In order to lower turnover rates, employers should have annual compensation plan reviews to bring more of their top performers into the group who believe they are being paid competitively—and above the average.
Top areas for improvement
Survey respondents reported their top concerns about their total compensation package and sales support structures.
The main concerns reported were:
- Having a fair and achievable quota
- Improving incentives
- Having an easy-to-understand compensation plan
Not only do employers need to pay a competitive base salary, they also need to consider the design of their plans, to make them easily understandable and clear on how success and increased earnings can be achieved.

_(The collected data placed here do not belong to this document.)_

-- ==== Sys2Proof/Machine/AccessRows.lean ====
section
/-! DEFINITION. Access-table writes, violations, the SRAM scrubber and the leaky buckets (R328 to R342, R362). -/

namespace Sys2Proof.Machine

/-- Passes on the sources and crumbs of management's unit: its crumbs enter the recorder (R417). -/
def collectMg (s : State) : State :=
  let c := s.mgu
  let s := { s with mgu := { c with outSources := [], outCrumbs := [] }, log := { s.log with inbox := s.log.inbox ++ c.outCrumbs } }
  c.outSources.foldl (fun s v => raiseFn0 v s) s

/-- A change to a channel, or to management's unit (16). -/
def onUnit (u : Core) (f : Device → Channel → Channel) (s : State) : State :=
  if h : u.val < 16 then onChanS ⟨u.val, h⟩ (fun _ d c => f d c) s
  else collectMg { s with mgu := f s.dev s.mgu }

/-- A crumb of management's unit, SOURCE 0x10. -/
def mgUnitCrumb (d : Device) (code p0 p1 p2 : Nat) (c : Channel) : Channel :=
  { c with outCrumbs := c.outCrumbs ++ [⟨code, 0x10, d.seconds, d.cycles, p0, p1, p2, 0⟩] }

/-- The table of a unit changed. -/
def onTable (f : AccessTable → AccessTable) (c : Channel) : Channel := { c with table := f c.table }

/-- The originator number of a crumb filed by a unit: its channel, or management 0x10. -/
def unitSource (u : Core) : Nat := u.val

/-- What a bucket's crossing does (R339, R340, R362): the core vector, the host source and the crumb. -/
def sramCrossing (u : Core) (d : Device) (c : Channel) : Channel :=
  let c := { c with table := { c.table with crossings := sat16 (c.table.crossings + 1) } }
  if h : u.val < 16 then
    fileCrumb ⟨u.val, h⟩ d 0x1A00 c.table.bucket c.table.eccCaddr c.table.eccCbit 0 (raiseSource 16 c)
  else mgUnitCrumb d 0x1A00 c.table.bucket c.table.eccCaddr c.table.eccCbit { c with outSources := c.outSources ++ [6] }

/-- One correction of an SRAM word (R336, R339). -/
def sramCorrection (u : Core) (addr bitNo : Nat) (d : Device) (c : Channel) : Channel :=
  let v := c.table.bucket
  let v' := sat16 (v + 1)
  let c := { c with table := { c.table with bucket := v', eccCaddr := addr / 8 * 8, eccCbit := bitNo } }
  if c.table.bucketThr ≠ 0 ∧ v < c.table.bucketThr ∧ c.table.bucketThr ≤ v' then sramCrossing u d c else c

/-- A crossing of a flash bucket. -/
def nvCrossing (u : Core) (d : Device) (c : Channel) : Channel :=
  let c := { c with nv := { c.nv with crossings := sat16 (c.nv.crossings + 1) } }
  if h : u.val < 16 then fileCrumb ⟨u.val, h⟩ d 0x1C00 c.nv.bucket c.nv.crossings 0 0 (raiseSource 17 c)
  else mgUnitCrumb d 0x1C00 c.nv.bucket c.nv.crossings 0 { c with outSources := c.outSources ++ [7] }

/-- `n` corrected bits of a flash bank (R348, R362), one at a time. -/
def nvCorrections (u : Core) (d : Device) : Nat → Channel → Channel
  | 0, c => c
  | n + 1, c =>
    let v := c.nv.bucket
    let v' := sat16 (v + 1)
    let c := { c with nv := { c.nv with bucket := v' } }
    nvCorrections u d n (if c.nv.thr ≠ 0 ∧ v < c.nv.thr ∧ c.nv.thr ≤ v' then nvCrossing u d c else c)

/-- Bytes of SRAM a unit's scrubber sweeps: a channel's data ranges, or management's 2 MiB. -/
def scrubAddr (mgmt : Bool) (line : Nat) : Nat :=
  if mgmt then line * 64 else if line < 0x2000 then line * 64 else 0x100000 + (line - 0x2000) * 64

/-- Lines of one scrub pass. -/
def scrubLines (mgmt : Bool) : Nat := if mgmt then 0x8000 else 0x2000 + 0xE000

/-- SCRUB_LINE (R338): the next line is read; a corrected bit (word of the line, bit) and an uncorrectable word are what
the memory shows. -/
def scrubLine (u : Core) (corrected : Option (Fin 8 × Fin 72)) (bad : Option (Fin 8)) (d : Device) (c : Channel) : Channel :=
  if c.state = .asleep then c
  else
    let mg := c.table.mgmt
    let a := scrubAddr mg c.table.scrubLine
    let last := decide (c.table.scrubLine + 1 = scrubLines mg)
    let c := onTable (fun t => { t with
      scrubLine := if last then 0 else t.scrubLine + 1
      scrubPasses := if last then (t.scrubPasses + 1) % 2 ^ 32 else t.scrubPasses
      scrubTick := if last then some d.tick else t.scrubTick }) c
    let c := match corrected with
      | some (w, b) => sramCorrection u (a + 8 * w.val) b.val d c
      | none => c
    match bad with
    | none => c
    | some w =>
      let x := a + 8 * w.val
      let c := onTable (fun t => captureUncorr x 15 { t with badWords := if t.badWords.contains x then t.badWords else x :: t.badWords }) c
      if h : u.val < 16 then reportSafety ⟨u.val, h⟩ d 0x07 x c else c

/-- A bucket leaks: one is subtracted once LEAK_PERIOD seconds have passed since it last was; a period of 0 acts as 1 (R339, R340). -/
def bucketLeak (nv : Bool) (d : Device) (c : Channel) : Channel :=
  if nv then
    if c.nv.leakTick + 1000 * max 1 c.nv.leak ≤ d.tick then { c with nv := { c.nv with bucket := c.nv.bucket - 1, leakTick := d.tick } } else c
  else onTable (fun t => if t.leakTick + 1000 * max 1 t.bucketLeak ≤ d.tick then { t with bucket := t.bucket - 1, leakTick := d.tick } else t) c

/-- A threshold written (R339): at or below the value it crosses, once until the value has fallen below it. -/
def thresholdWrite (u : Core) (nv : Bool) (v : Word) (d : Device) (c : Channel) : Channel :=
  let n := v.toNat % 65536
  if nv then
    let above := c.nv.thr ≠ 0 ∧ c.nv.thr ≤ c.nv.bucket
    let c := { c with nv := { c.nv with thr := n } }
    if n ≠ 0 ∧ n ≤ c.nv.bucket ∧ ¬ above then nvCrossing u d c else c
  else
    let above := c.table.bucketThr ≠ 0 ∧ c.table.bucketThr ≤ c.table.bucket
    let c := onTable (fun t => { t with bucketThr := n }) c
    if n ≠ 0 ∧ n ≤ c.table.bucket ∧ ¬ above then sramCrossing u d c else c

/-- AT_PERM_WRITE (R330). -/
def execAtPermWrite (unit : Core) (entry : Fin 64) (value : Word) (s : State) : Host.Outcome State Fault Refusal :=
  .next (onUnit unit (fun _ c => onTable (writeAtPerm entry.val value) c) s)

/-- AT_ENTRY_LOCK (R331). -/
def execAtEntryLock (unit : Core) (entry : Fin 64) (s : State) : Host.Outcome State Fault Refusal :=
  .next (onUnit unit (fun _ c => onTable (lockEntry entry.val) c) s)

/-- LOCK_ALL (R331). -/
def execLockAll (unit : Core) (s : State) : Host.Outcome State Fault Refusal :=
  .next (onUnit unit (fun _ c => onTable lockAllEntries c) s)

/-- CNT_CLR (R335). -/
def execCntClr (unit : Core) (s : State) : Host.Outcome State Fault Refusal :=
  .next (onUnit unit (fun _ c => onTable (fun t => { t with violCount := 0 }) c) s)

/-- SCRUB_LINE. -/
def execScrubLine (unit : Core) (corrected : Option (Fin 8 × Fin 72)) (bad : Option (Fin 8)) (s : State) :
    Host.Outcome State Fault Refusal :=
  .next (onUnit unit (inTurn .sramScrub (scrubLine unit corrected bad)) s)

/-- BUCKET_LEAK: of a unit's SRAM bucket, or its flash bucket. -/
def execBucketLeak (unit : Core) (nv : Bool) (s : State) : Host.Outcome State Fault Refusal :=
  .next (onUnit unit (bucketLeak nv) s)

/-- BUCKET_THRESHOLD_WRITE. -/
def execBucketThresholdWrite (unit : Core) (nv : Bool) (value : Word) (s : State) : Host.Outcome State Fault Refusal :=
  .next (onUnit unit (thresholdWrite unit nv value) s)

end Sys2Proof.Machine
end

Other factors that can be examined and improved upon include:
- providing better sales support
- designing territories effectively
- paying in a timely matter
- improving the companywide sales strategy, to instill confidence in the sales force
- providing non-monetary benefits (typically vacation, healthcare, work-from-home time, mentorship, and perks)
Developing a competitive sales compensation plan
Compensation is a key driver of quality hiring and retention, yet top performers may not perceive their packages as properly reflecting the value they bring to their teams. This jeopardizes their relationship with their employer, and turnover is costly to a company’s revenue, brand, and morale.
Leaders should use industry benchmarks to ensure above-average compensation for sales professionals and to develop a well-rounded package that not only reflects the right numbers, but is also structured in a clear way with advantageous quota splits and incentives.